Beck dispensed with several retailing traditions in founding Bluemercury. While many retailers rely on part-timers, 90 percent of her staff works full time. She had personally interviewed each of the 300 employees until December, when she scaled back her involvement in hiring because the company has grown so large. Beck has set up a training center at the Bluemercury in Princeton, N.J., for store managers and assistant managers, and a group of diehard staffers travels the country to make sure employees are knowledgeable about products and keep with the company culture.

Instead of using traditional loyalty programs, Beck said she mailed products gratis to her top clients in May, each of whom had spent $3,000 to $10,000 at the store since the beginning of the year.

"It's hard to find friendliness in beauty," Beck said. "We try to teach people how to use beauty in real life."

Beck's career in Washington began far from the beauty counter. She started working under Ledecky at his company at the time, U.S. Office Products.

She landed an internship after cold-calling his company as a student at Harvard Business School. They met in person in 1997 after a speech he gave on campus. Ledecky said he was impressed by her gumption and her credentials.

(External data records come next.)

/-- Every move keeps the agreement of state, misses and deadline of every station (R62). -/
theorem Move.stations_kept (h : Move stand r t) (hr : r.StationsAgree) : t.StationsAgree := by
  cases h with
  | port p x h => cases p <;> exact hr
  | take p =>
    rcases take_cases r p with e | ⟨b, pool, hs, ha, e⟩
    · rw [e]; exact hr
    · rw [e]; cases p <;> exact hr
  | release p x h hx => cases p <;> exact hr
  | station i x ha hf hw => exact Bank.forall_set hr (ha (hr i))
  | stations x ha hf hw => exact fun i => ha i (hr i)
  | stationRecord i new x h ha hf hw => exact Bank.forall_set hr ha
  | load _ _ =>
    unfold Relay.readImageAs
    dsimp only
    split <;> exact hr
  | leave => exact fun i => (startedBank_ok _ i).1 (hr i)
  | restart => exact fun i => (startedBank_ok _ i).1 (kept_station r i ▸ rfl)
  | _ => exact hr

/-- Every move keeps every deadline present exactly at the watched stations (R62, R64). -/
theorem Move.deadlines_kept (h : Move stand r t) (hr : r.DeadlinesAgree) : t.DeadlinesAgree := by
  cases h with
  | port p x h => cases p <;> exact hr
  | take p =>
    rcases take_cases r p with e | ⟨b, pool, hs, ha, e⟩
    · rw [e]; exact hr
    · rw [e]; cases p <;> exact hr
  | release p x h hx => cases p <;> exact hr
  | store x hm hb ho =>
    intro i
    rw [Relay.setStore_store, hm]
    exact hr i
  | tables x h hb hs =>
    intro i
    rw [Relay.setTables_tables, hs]
    exact hr i
  | station i x ha hf hw =>
    intro j
    rw [Relay.setStation_stations, Bank.get_set]
    split
    · next e => exact e ▸ hw (hr i)
    · exact hr j
  | stations x ha hf hw => exact fun i => hw i (hr i)
  | stationRecord i new x h ha hf hw =>
    intro j
    simp only [Relay.setStation_stations, Relay.setStation_tables, Relay.setTables_tables,
      Relay.setTables_stations, Bank.get_set]
    split
    · exact hw
    · exact hr j
  | load m h =>
    intro i
    have e : (r.readImageAs m).stations = r.stations := by
      unfold Relay.readImageAs
      dsimp only
      split <;> rfl
    rw [readImageAs_mode, e]
    exact watched_of_resting h (resting_of_watched h (hr i))
  | leave mode _ _ _ h hm => exact fun i => (startedBank_ok _ i).2.2 (resting_of_watched h (hr i))
  | restart => exact fun i => (startedBank_ok _ i).2.2 (kept_station r i ▸ ⟨rfl, rfl⟩)
  | _ => exact hr

/-- Every move keeps the figures in their ranges (R77). -/
theorem Move.figures_kept (h : Move stand r t) (hr : r.FiguresOk) : t.FiguresOk := by
  cases h with
  | port p x h => cases p <;> exact hr
  | take p =>
    rcases take_cases r p with e | ⟨b, pool, hs, ha, e⟩
    · rw [e]; exact hr
    · rw [e]; cases p <;> exact hr
  | release p x h hx => cases p <;> exact hr
  | station i x ha hf hw => exact ⟨Bank.forall_set hr.1 (hf (hr.1 i)), hr.2⟩
  | stations x ha hf hw => exact ⟨fun i => hf i (hr.1 i), hr.2⟩
  | stationRecord i new x h ha hf hw => exact ⟨Bank.forall_set hr.1 (hf (hr.1 i)), hr.2⟩
  | leave => exact ⟨fun i => (startedBank_ok _ i).2.1 (hr.1 i), hr.2⟩
  | latches x hl hh hs hm => exact ⟨hr.1, fun b => hm b (hr.2 b)⟩
  | measures b m h =>
    exact ⟨hr.1,
      Bank.forall_set (P := fun (d : BarrierDyn) => d.measures.InRange) hr.2 (h hr)⟩
  | serial b =>
    exact ⟨hr.1,
      Bank.forall_set (P := fun (d : BarrierDyn) => d.measures.InRange) hr.2 (hr.2 b)⟩
  | barrierRecord b new h hn =>
    refine ⟨hr.1, Bank.forall_set (P := fun (d : BarrierDyn) => d.measures.InRange) hr.2 ?_⟩
    have e : ∀ (d : BarrierDyn) old new off, (d.written old new off).measures = d.measures := by
      intro d old new off
      unfold BarrierDyn.written
      dsimp only
      split <;> split <;> split <;> rfl
    rw [e]
    exact hr.2 b
  | weigh b start h =>
    refine ⟨hr.1, Bank.forall_set (P := fun (d : BarrierDyn) => d.measures.InRange) hr.2 ?_⟩
    have e : ∀ (d : BarrierDyn) c lost now start,
        (d.weigh c lost now start).measures = d.measures := by
      intro d c lost now start
      unfold BarrierDyn.weigh BarrierDyn.settle
      dsimp only
      split
      · rfl
      · split
        · rfl
        · split <;> rfl
    rw [e]
    exact hr.2 b
  | fall b h hh =>
    exact ⟨hr.1,
      Bank.forall_set (P := fun (d : BarrierDyn) => d.measures.InRange) hr.2 (hr.2 b)⟩
  | standDown b hs h =>
    exact ⟨hr.1,
      Bank.forall_set (P := fun (d : BarrierDyn) => d.measures.InRange) hr.2 (hr.2 b)⟩
  | load _ _ =>
    unfold Relay.readImageAs
    dsimp only
    split <;> exact hr
  | restart =>
    refine ⟨fun i => ?_, fun b => ?_⟩
    · exact (startedBank_ok _ i).2.1 (kept_station r i ▸ start_fillsOk)
    · change ((r.barriers.map BarrierDyn.restarted).get b).measures.InRange
      rw [Bank.get_map]
      exact Measures.start_inRange
  | _ => exact hr

/-! ## Levels -/

/-- Rise and hold from a level. -/
theorem settle_cases (d : BarrierDyn) (c : BarrierConfig) (dem sus : Level) (now : Nat) :
    d.level.rank ≤ (d.settle c dem sus now).level.rank
      ∧ ((d.settle c dem sus now).level = .evacuate → (d.settle c dem sus now).hold = none
        ∨ (d.level = .evacuate ∧ (d.settle c dem sus now).hold = d.hold)) := by
  unfold BarrierDyn.settle
  split
  · next h => exact ⟨Nat.le_of_lt h, fun _ => Or.inl rfl⟩
  · split
    · exact ⟨Nat.le_refl _, fun _ => Or.inl rfl⟩
    · split
      · next h => exact ⟨Nat.le_refl _, fun e => absurd e h.1⟩
      · exact ⟨Nat.le_refl _, fun e => Or.inr ⟨e, rfl⟩⟩

theorem weigh_cases (d : BarrierDyn) (c : BarrierConfig) (lost : Bool) (now : Nat) (start : Level) :
    d.level.rank ≤ (d.weigh c lost now start).level.rank
      ∧ ((d.weigh c lost now start).level = .evacuate → (d.weigh c lost now start).hold = none
        ∨ (d.level = .evacuate ∧ (d.weigh c lost now start).hold = d.hold))
      ∧ (d.weigh c lost now start).serial = d.serial := by
  have h := settle_cases (d.withBase c lost start) c
    ((d.withBase c lost start).demanded c lost) ((d.withBase c lost start).sustained c lost) now
  have hb : (d.withBase c lost start).level = d.level
      ∧ (d.withBase c lost start).hold = d.hold := ⟨rfl, rfl⟩
  rw [hb.1, hb.2] at h
  unfold BarrierDyn.weigh
  dsimp only
  refine ⟨h.1, h.2, ?_⟩
  unfold BarrierDyn.settle
  split
  · rfl
  · split
    · rfl
    · split <;> rfl

theorem written_cases (d : BarrierDyn) (old new : BarrierConfig) (off : Bool) :
    (d.written old new off).serial = d.serial
      ∧ (d.written old new off).level = (if off then .calm else d.level)
      ∧ (d.written old new off).hold = (if off then none else d.hold) := by
  unfold BarrierDyn.written
  dsimp only
  split <;> split <;> split <;> exact ⟨rfl, rfl, rfl⟩

theorem Level.eq_evacuate {l : Level} (h : 3 ≤ l.rank) : l = .evacuate := by
  cases l
  · exact absurd h (by decide)
  · exact absurd h (by decide)
  · exact absurd h (by decide)
  · rfl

He's a Harvard alum and Beck had already worked as a consultant at McKinsey.

"She was completely focused on ultimately running her own business," Ledecky said. "She had a game plan to do that for someone who was that young."

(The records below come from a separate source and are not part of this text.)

/-- Only the channels differ after the clear: the lines, like every other block, stand as they
did. -/
theorem clearChannelFlags_eq_setChannels (r : Relay) :
    r.clearChannelFlags = r.setChannels r.clearChannelFlags.channels :=
  rfl

theorem counted_channels (r : Relay) : r.counted.channels = r.channels :=
  Relay.setAgent_channels r _

/-! ## The command -/

theorem exec_clearChannelFlags (origin : Addr) (tag : Byte) (s : State) :
    exec (.clearChannelFlags origin tag) s
      = s.onRelay (fun r => r.command origin tag 4 [3#8]) :=
  rfl

/-- The argument byte 3 names the channel flags, so the request passes its checks and is answered
DONE. -/
theorem exec_clearChannelFlags_of_serves {r : Relay} {origin : Addr} (hserves : r.Serves origin)
    (q : List Instr) (tag : Byte) :
    exec (.clearChannelFlags origin tag) ⟨r, q⟩
      = .next ⟨r.counted.clearChannelFlags.reply ⟨origin, 4#8, tag⟩ .done [], q⟩ := by
  have hsized : wellSized (byte 4).toNat [3#8] = true := by decide
  have hchecked : r.counted.checkArgs (byte 4).toNat [3#8] = .ok (.clear .channel) := rfl
  exact exec_carryOut (exec_clearChannelFlags origin tag) hserves hsized hchecked

/-! ## The statement -/

/-- Settles O45: the state before the reply is that of the counted request with its flags
cleared. -/
theorem clearChannelFlagsClearsThreeFlags : Obligations.ClearChannelFlagsClearsThreeFlags := by
  intro r q origin tag hserves
  refine ⟨r.counted.clearChannelFlags, ?answered, ?frame, fun c => ?flags⟩
  case answered => exact exec_clearChannelFlags_of_serves hserves q tag
  case frame => exact clearChannelFlags_eq_setChannels r.counted
  case flags => rw [clearChannelFlags_get, counted_channels]

end Sys2Proof.Machine

/-! SUPPORT. The two locks of the line-test checker: what each leaves of the counter sets and the
seeds, and the command that answers with the snapshot (R23, R174). -/

namespace Sys2Proof.Machine

/-! ## What the locks do to the checker -/

theorem Checker.lock_eq (k : Checker) :
    k.lock = { k with snapshot := some (k.upper, k.lower) } :=
  rfl

theorem Checker.lockAndClear_eq (k : Checker) :
    k.lockAndClear
      = { upper := { frames := 0, bytes := 0, mismatched := 0, lost := 0, overflow := 0 }
          upperSeed := k.upperSeed
          lower := { frames := 0, bytes := 0, mismatched := 0, lost := 0, overflow := 0 }
          lowerSeed := k.lowerSeed
          snapshot := some (k.upper, k.lower) } :=
  rfl

/-- The copy is of the live sets as they stood before the command. -/
@[simp] theorem Checker.lock_snapshot (k : Checker) : k.lock.snapshot = some (k.upper, k.lower) :=
  rfl

/-- The copy is taken before the live sets are zeroed, so it holds what they had counted. -/
@[simp] theorem Checker.lockAndClear_snapshot (k : Checker) :
    k.lockAndClear.snapshot = some (k.upper, k.lower) :=
  rfl

theorem counted_checker (r : Relay) : r.counted.checker = r.checker :=
  Relay.setAgent_checker r _

/-! ## What the answer carries -/

theorem Checker.snapshotBytes_of_some {k : Checker} {upper lower : TestCounts}
    (h : k.snapshot = some (upper, lower)) :
    k.snapshotBytes = 1#8 :: countsBytes upper ++ countsBytes lower := by
  simp only [Checker.snapshotBytes, h]

theorem carryLock_of_snapshot {r : Relay} {k : Checker} {upper lower : TestCounts} (q : Sender)
    (h : k.snapshot = some (upper, lower)) :
    r.carryLock q k
      = (r.setChecker k).reply q .done (1#8 :: countsBytes upper ++ countsBytes lower) := by
  rw [Relay.carryLock, Checker.snapshotBytes_of_some h]

/-! ## The commands -/

theorem exec_lockCounters (origin : Addr) (tag : Byte) (s : State) :
    exec (.lockCounters origin tag) s = s.onRelay (fun r => r.command origin tag 5 []) :=
  rfl

theorem exec_lockAndClear (origin : Addr) (tag : Byte) (s : State) :
    exec (.lockAndClear origin tag) s = s.onRelay (fun r => r.command origin tag 6 []) :=
  rfl

/-- The request has no arguments, so a relay that serves it finds nothing to refuse; the count of the
request does not touch the checker that is locked. -/
theorem exec_lockCounters_of_serves {r : Relay} {origin : Addr} (hserves : r.Serves origin)
    (q : List Instr) (tag : Byte) :
    exec (.lockCounters origin tag) ⟨r, q⟩
      = .next ⟨r.counted.carryLock ⟨origin, 5#8, tag⟩ r.checker.lock, q⟩ := by
  have hsized : wellSized (byte 5).toNat [] = true := by decide
  have hchecked : r.counted.checkArgs (byte 5).toNat [] = .ok .lockCounters := rfl
  rw [← counted_checker r]
  exact exec_carryOut (exec_lockCounters origin tag) hserves hsized hchecked

theorem exec_lockAndClear_of_serves {r : Relay} {origin : Addr} (hserves : r.Serves origin)
    (q : List Instr) (tag : Byte) :
    exec (.lockAndClear origin tag) ⟨r, q⟩
      = .next ⟨r.counted.carryLock ⟨origin, 6#8, tag⟩ r.checker.lockAndClear, q⟩ := by
  have hsized : wellSized (byte 6).toNat [] = true := by decide
  have hchecked : r.counted.checkArgs (byte 6).toNat [] = .ok .lockAndClear := rfl
  rw [← counted_checker r]
  exact exec_carryOut (exec_lockAndClear origin tag) hserves hsized hchecked

/-! ## The statement -/

/-- Settles O53: each lock leaves the copy of both live sets in the snapshot, and the answer is read
from that snapshot. -/
theorem locksAnswerWithTheSnapshot : Obligations.LocksAnswerWithTheSnapshot := by
  intro r q origin tag hserves
  refine ⟨?lock, ?lockAndClear⟩
  case lock =>
    rw [exec_lockCounters_of_serves hserves,
      carryLock_of_snapshot _ (Checker.lock_snapshot r.checker), Checker.lock_eq]
  case lockAndClear =>
    rw [exec_lockAndClear_of_serves hserves,
      carryLock_of_snapshot _ (Checker.lockAndClear_snapshot r.checker), Checker.lockAndClear_eq]

end Sys2Proof.Machine

/-! SUPPORT. What every step keeps: each invariant of moves put together with what holds of a part
that was just cleared, and the two bounds that the moves of Laws/Kept.lean leave open. -/

namespace Sys2Proof.Machine

/-! ## A part that was just cleared -/

@[simp] theorem afresh_stations (r : Relay) (cause : ResetCause) (q : StartPins) :
    (r.afresh cause q).stations = Bank.fill 48 StationDyn.start :=
  rfl

@[simp] theorem afresh_barriers (r : Relay) (cause : ResetCause) (q : StartPins) :
    (r.afresh cause q).barriers = Bank.fill 8 BarrierDyn.start :=
  rfl

@[simp] theorem afresh_tables (r : Relay) (cause : ResetCause) (q : StartPins) :
    (r.afresh cause q).tables = Tables.emptied :=
  rfl

@[simp] theorem afresh_channels (r : Relay) (cause : ResetCause) (q : StartPins) :
    (r.afresh cause q).channels = Bank.fill 4 Channel.start :=
  rfl

@[simp] theorem afresh_memory (r : Relay) (cause : ResetCause) (q : StartPins) :
    (r.afresh cause q).memory = q.memory.getD r.cutMemory :=
  rfl

theorem StationDyn.start_agrees : StationDyn.start.Agrees :=
  rfl

theorem StationDyn.start_resting : StationDyn.start.Resting :=
  ⟨rfl, rfl⟩

theorem Channel.start_settled : Channel.start.Settled :=
  fun _ => ⟨rfl, rfl, rfl, rfl, rfl, rfl, rfl, rfl⟩

/-- A memory fitted with fit operands, or the one that was there, is canonical (log 6). -/
theorem afresh_memory_wf {r : Relay} {c : Instr} {q : StartPins} (cause : ResetCause)
    (hc : Starts c q) (hfit : c.wellFormed = true) (hr : r.MemoryOk) :
    Memory.wf (r.afresh cause q).memory.cells = true := by
  have hpins : q.wellFormed = true := by
    rcases hc with rfl | rfl <;> exact hfit
  rw [afresh_memory]
  unfold StartPins.wellFormed at hpins
  cases hm : q.memory with
  | none => exact cutMemory_wf r hr
  | some m =>
    rw [hm] at hpins
    exact hpins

Beck landed the internship and, after a few months on the job, created a new inventory management system that saved U.S. Office Products $10 million. She went back to work for him after graduation.

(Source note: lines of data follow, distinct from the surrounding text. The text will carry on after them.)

-- ==== Sys2Proof/Machine/RunLoop.lean ====
section
/-!
DEFINITION. The run loop under fuel (41_output_and_halt.md R112, R113), what the observer is offered (60_exceptions.md R131, R132) and what
the block reports to the host (R139).
-/

namespace Sys2Proof.Machine

/-- What the observer hook is offered: a read-only view of all of memory and of `pc` (R131). -/
structure Observation where
  mem : Memory
  pc : Nat
  deriving DecidableEq, Repr

/-- The view of a state (R131). -/
def observe (s : State) : Observation := { mem := s.mem, pc := s.pc }

/-- The report to the host at the end of a run (R139): the halt, or the fault with its payload; never both. -/
inductive Report where
  | halted
  | fault (f : FaultInfo)
  deriving DecidableEq, Repr

/-- What there is to report in a state (R115, R139): nothing while the run goes on. -/
def State.report (s : State) : Option Report :=
  match s.fault with
  | some f => some (.fault f)
  | none => if s.halted then some .halted else none

/-- The run loop for at most `fuel` steps (R112): it stops where no step is enabled. The block itself has no step budget (R113). -/
def runFor : Nat → State → Host.Outcome State Fault Refusal
  | 0, s => .next s
  | fuel + 1, s =>
    if s.enabled then
      match step s with
      | .next t => runFor fuel t
      | .fault f => .fault f
      | .refused r => .refused r
    else .next s

/-- The views of the per-step observer hook in those steps, oldest first: one before each step (R112, R131). -/
def stepViews : Nat → State → List Observation
  | 0, _ => []
  | fuel + 1, s =>
    if s.enabled then
      match step s with
      | .next t => observe s :: stepViews fuel t
      | .fault _ => [observe s]
      | .refused _ => [observe s]
    else []

/-- All views of a run: that of the initialize-observer hook, then one before each step (R112, R132). -/
def runViews (fuel : Nat) (s : State) : List Observation :=
  observe s :: stepViews fuel s

end Sys2Proof.Machine
end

By that time, Ledecky had launched a private-equity firm, Consolidation Capital. Beck, who met her husband while unsuccessfully trying to purchase his business, said she loved the fast-paced environment but soon realized that she was ready to be on the other side of the table as the entrepreneur. All she needed was an idea.

Blonde, petite and impeccably stylish, Beck recalled driving half an hour across Boston during business school to the one store that carried her favorite but hard-to-find lipstick by MAC Cosmetics. She special-ordered skin care products by Dermalogica. The effort to find the products she wanted drove her crazy, but it also became the source of her inspiration.

In May 1999, during the height of the Internet bubble, Beck left Ledecky and founded to bring her favorite beauty products online. The space quickly became crowded. While most companies expanded from brick-and-mortar shops to the Web, Beck went the other way, buying cosmetics retailer EFX's two stores in Georgetown and Dupont Circle a few months later and renaming them Bluemercury.

Carlyle Group Managing Director Ed Mathias, an early investor in the company, recalled introducing Beck to investors unaccustomed to analyzing the profit potential of lip gloss. But Beck's extensive research and sharp focus helped her raise the capital she needed, Mathias said.

"She wasn't thinking, 'Let's have one store and I'll enjoy life.' From the outset she had huge plans and saw the vision of what she could create," he said.

Now, the chain is preparing to introduce the high-end Bobbi Brown cosmetics line in stores. A location in Bethesda, the third in the Washington region, opened in June just a few miles from Beck's home. Sales at stores open at least a year, a key measure of a retailer's health, were up at least 10 percent as of June, Beck said.

Ten years ago, Beck had to beg some prestigious brands to let her sell their product. Now, she often assists in product development and scores exclusive items. She still can get excited about a new candle scent or lipstick color. Her old favorite, Dermalogica, has a prominent place on the shelves.

"At heart," she said, "I'm just a beauty junkie."